Regarder la mort en face
En
parler comme à un enfant
La psychanalyste Françoise Dolto aimait à dire aux enfants que chacun meurt
quand il a fini de vivre. Explication aussi simple qu’irréfutable ! De même que
chacun naît et vit parce qu’il l’a choisi. Les enfants, par leur bon sens
naturel, posent souvent les questions importantes à des adultes qui ont déjà
renoncé à chercher pour eux-mêmes des réponses. « Pourquoi les gens meurent, ça
veut dire quoi la mort, qu’est-ce qu’on fait quand on est ‘à la mort’ ? » sont
des interrogations fréquentes chez les enfants aux environs de cinq ou six ans.

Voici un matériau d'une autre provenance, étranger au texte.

/-! ### State.setTile -/

@[simp] theorem State.setTile_cyc (x : State) (t : Nat) (T : Tile) : (x.setTile t T).cyc = x.cyc := rfl
@[simp] theorem State.setTile_free (x : State) (t : Nat) (T : Tile) : (x.setTile t T).free = x.free := rfl
@[simp] theorem State.setTile_tape (x : State) (t : Nat) (T : Tile) : (x.setTile t T).tape = x.tape := rfl
@[simp] theorem State.setTile_agenda (x : State) (t : Nat) (T : Tile) : (x.setTile t T).agenda = x.agenda := rfl
@[simp] theorem State.setTile_focus (x : State) (t : Nat) (T : Tile) : (x.setTile t T).focus = x.focus := rfl
@[simp] theorem State.setTile_nextId (x : State) (t : Nat) (T : Tile) : (x.setTile t T).nextId = x.nextId := rfl
@[simp] theorem State.setTile_pmem (x : State) (t : Nat) (T : Tile) : (x.setTile t T).pmem = x.pmem := rfl
@[simp] theorem State.setTile_poison (x : State) (t : Nat) (T : Tile) : (x.setTile t T).poison = x.poison := rfl
@[simp] theorem State.setTile_llc (x : State) (t : Nat) (T : Tile) : (x.setTile t T).llc = x.llc := rfl
@[simp] theorem State.setTile_tlb (x : State) (t : Nat) (T : Tile) : (x.setTile t T).tlb = x.tlb := rfl
@[simp] theorem State.setTile_pins (x : State) (t : Nat) (T : Tile) : (x.setTile t T).pins = x.pins := rfl
@[simp] theorem State.setTile_txns (x : State) (t : Nat) (T : Tile) : (x.setTile t T).txns = x.txns := rfl
@[simp] theorem State.setTile_fences (x : State) (t : Nat) (T : Tile) : (x.setTile t T).fences = x.fences := rfl
@[simp] theorem State.setTile_claims (x : State) (t : Nat) (T : Tile) : (x.setTile t T).claims = x.claims := rfl
@[simp] theorem State.setTile_die0 (x : State) (t : Nat) (T : Tile) : (x.setTile t T).die0 = x.die0 := rfl
@[simp] theorem State.setTile_die1 (x : State) (t : Nat) (T : Tile) : (x.setTile t T).die1 = x.die1 := rfl
@[simp] theorem State.setTile_ctxs (x : State) (t : Nat) (T : Tile) : (x.setTile t T).ctxs = x.ctxs := rfl
@[simp] theorem State.setTile_ctb (x : State) (t : Nat) (T : Tile) : (x.setTile t T).ctb = x.ctb := rfl
@[simp] theorem State.setTile_cxc (x : State) (t : Nat) (T : Tile) : (x.setTile t T).cxc = x.cxc := rfl
@[simp] theorem State.setTile_frc (x : State) (t : Nat) (T : Tile) : (x.setTile t T).frc = x.frc := rfl
@[simp] theorem State.setTile_spanQ (x : State) (t : Nat) (T : Tile) : (x.setTile t T).spanQ = x.spanQ := rfl
@[simp] theorem State.setTile_spanIn (x : State) (t : Nat) (T : Tile) : (x.setTile t T).spanIn = x.spanIn := rfl
@[simp] theorem State.setTile_vfs (x : State) (t : Nat) (T : Tile) : (x.setTile t T).vfs = x.vfs := rfl
@[simp] theorem State.setTile_mslots (x : State) (t : Nat) (T : Tile) : (x.setTile t T).mslots = x.mslots := rfl
@[simp] theorem State.setTile_jacks (x : State) (t : Nat) (T : Tile) : (x.setTile t T).jacks = x.jacks := rfl
@[simp] theorem State.setTile_lehr (x : State) (t : Nat) (T : Tile) : (x.setTile t T).lehr = x.lehr := rfl
@[simp] theorem State.setTile_mg (x : State) (t : Nat) (T : Tile) : (x.setTile t T).mg = x.mg := rfl
@[simp] theorem State.setTile_bus (x : State) (t : Nat) (T : Tile) : (x.setTile t T).bus = x.bus := rfl
@[simp] theorem State.setTile_hostRead (x : State) (t : Nat) (T : Tile) : (x.setTile t T).hostRead = x.hostRead := rfl
@[simp] theorem State.setTile_hostErr (x : State) (t : Nat) (T : Tile) : (x.setTile t T).hostErr = x.hostErr := rfl
@[simp] theorem State.setTile_ualReply (x : State) (t : Nat) (T : Tile) : (x.setTile t T).ualReply = x.ualReply := rfl
@[simp] theorem State.setTile_ualErr (x : State) (t : Nat) (T : Tile) : (x.setTile t T).ualErr = x.ualErr := rfl

/-! ### State.modTile -/

@[simp] theorem State.modTile_cyc (x : State) (t : Nat) (g : Tile → Tile) : (x.modTile t g).cyc = x.cyc := rfl
@[simp] theorem State.modTile_free (x : State) (t : Nat) (g : Tile → Tile) : (x.modTile t g).free = x.free := rfl
@[simp] theorem State.modTile_tape (x : State) (t : Nat) (g : Tile → Tile) : (x.modTile t g).tape = x.tape := rfl
@[simp] theorem State.modTile_agenda (x : State) (t : Nat) (g : Tile → Tile) : (x.modTile t g).agenda = x.agenda := rfl
@[simp] theorem State.modTile_focus (x : State) (t : Nat) (g : Tile → Tile) : (x.modTile t g).focus = x.focus := rfl
@[simp] theorem State.modTile_nextId (x : State) (t : Nat) (g : Tile → Tile) : (x.modTile t g).nextId = x.nextId := rfl
@[simp] theorem State.modTile_pmem (x : State) (t : Nat) (g : Tile → Tile) : (x.modTile t g).pmem = x.pmem := rfl
@[simp] theorem State.modTile_poison (x : State) (t : Nat) (g : Tile → Tile) : (x.modTile t g).poison = x.poison := rfl
@[simp] theorem State.modTile_llc (x : State) (t : Nat) (g : Tile → Tile) : (x.modTile t g).llc = x.llc := rfl
@[simp] theorem State.modTile_tlb (x : State) (t : Nat) (g : Tile → Tile) : (x.modTile t g).tlb = x.tlb := rfl
@[simp] theorem State.modTile_pins (x : State) (t : Nat) (g : Tile → Tile) : (x.modTile t g).pins = x.pins := rfl
@[simp] theorem State.modTile_txns (x : State) (t : Nat) (g : Tile → Tile) : (x.modTile t g).txns = x.txns := rfl
@[simp] theorem State.modTile_fences (x : State) (t : Nat) (g : Tile → Tile) : (x.modTile t g).fences = x.fences := rfl
@[simp] theorem State.modTile_claims (x : State) (t : Nat) (g : Tile → Tile) : (x.modTile t g).claims = x.claims := rfl
@[simp] theorem State.modTile_die0 (x : State) (t : Nat) (g : Tile → Tile) : (x.modTile t g).die0 = x.die0 := rfl
@[simp] theorem State.modTile_die1 (x : State) (t : Nat) (g : Tile → Tile) : (x.modTile t g).die1 = x.die1 := rfl
@[simp] theorem State.modTile_ctxs (x : State) (t : Nat) (g : Tile → Tile) : (x.modTile t g).ctxs = x.ctxs := rfl
@[simp] theorem State.modTile_ctb (x : State) (t : Nat) (g : Tile → Tile) : (x.modTile t g).ctb = x.ctb := rfl
@[simp] theorem State.modTile_cxc (x : State) (t : Nat) (g : Tile → Tile) : (x.modTile t g).cxc = x.cxc := rfl
@[simp] theorem State.modTile_frc (x : State) (t : Nat) (g : Tile → Tile) : (x.modTile t g).frc = x.frc := rfl
@[simp] theorem State.modTile_spanQ (x : State) (t : Nat) (g : Tile → Tile) : (x.modTile t g).spanQ = x.spanQ := rfl
@[simp] theorem State.modTile_spanIn (x : State) (t : Nat) (g : Tile → Tile) : (x.modTile t g).spanIn = x.spanIn := rfl
@[simp] theorem State.modTile_vfs (x : State) (t : Nat) (g : Tile → Tile) : (x.modTile t g).vfs = x.vfs := rfl
@[simp] theorem State.modTile_mslots (x : State) (t : Nat) (g : Tile → Tile) : (x.modTile t g).mslots = x.mslots := rfl
@[simp] theorem State.modTile_jacks (x : State) (t : Nat) (g : Tile → Tile) : (x.modTile t g).jacks = x.jacks := rfl
@[simp] theorem State.modTile_lehr (x : State) (t : Nat) (g : Tile → Tile) : (x.modTile t g).lehr = x.lehr := rfl
@[simp] theorem State.modTile_mg (x : State) (t : Nat) (g : Tile → Tile) : (x.modTile t g).mg = x.mg := rfl
@[simp] theorem State.modTile_bus (x : State) (t : Nat) (g : Tile → Tile) : (x.modTile t g).bus = x.bus := rfl
@[simp] theorem State.modTile_hostRead (x : State) (t : Nat) (g : Tile → Tile) : (x.modTile t g).hostRead = x.hostRead := rfl
@[simp] theorem State.modTile_hostErr (x : State) (t : Nat) (g : Tile → Tile) : (x.modTile t g).hostErr = x.hostErr := rfl
@[simp] theorem State.modTile_ualReply (x : State) (t : Nat) (g : Tile → Tile) : (x.modTile t g).ualReply = x.ualReply := rfl
@[simp] theorem State.modTile_ualErr (x : State) (t : Nat) (g : Tile → Tile) : (x.modTile t g).ualErr = x.ualErr := rfl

Il leur arrive même de demander directement : « Toi aussi tu vas mourir ? quand
est-ce que tu vas mourir ? » Les parents sont embarrassés, parfois choqués, par
l’aspect si direct que prennent ces questionnements pourtant naturels chez
toute personne en bonne santé psychique. Ils ne savent que répondre et usent de
périphrases pour ne pas dire les choses simplement. « Mamie est à l’hôpital.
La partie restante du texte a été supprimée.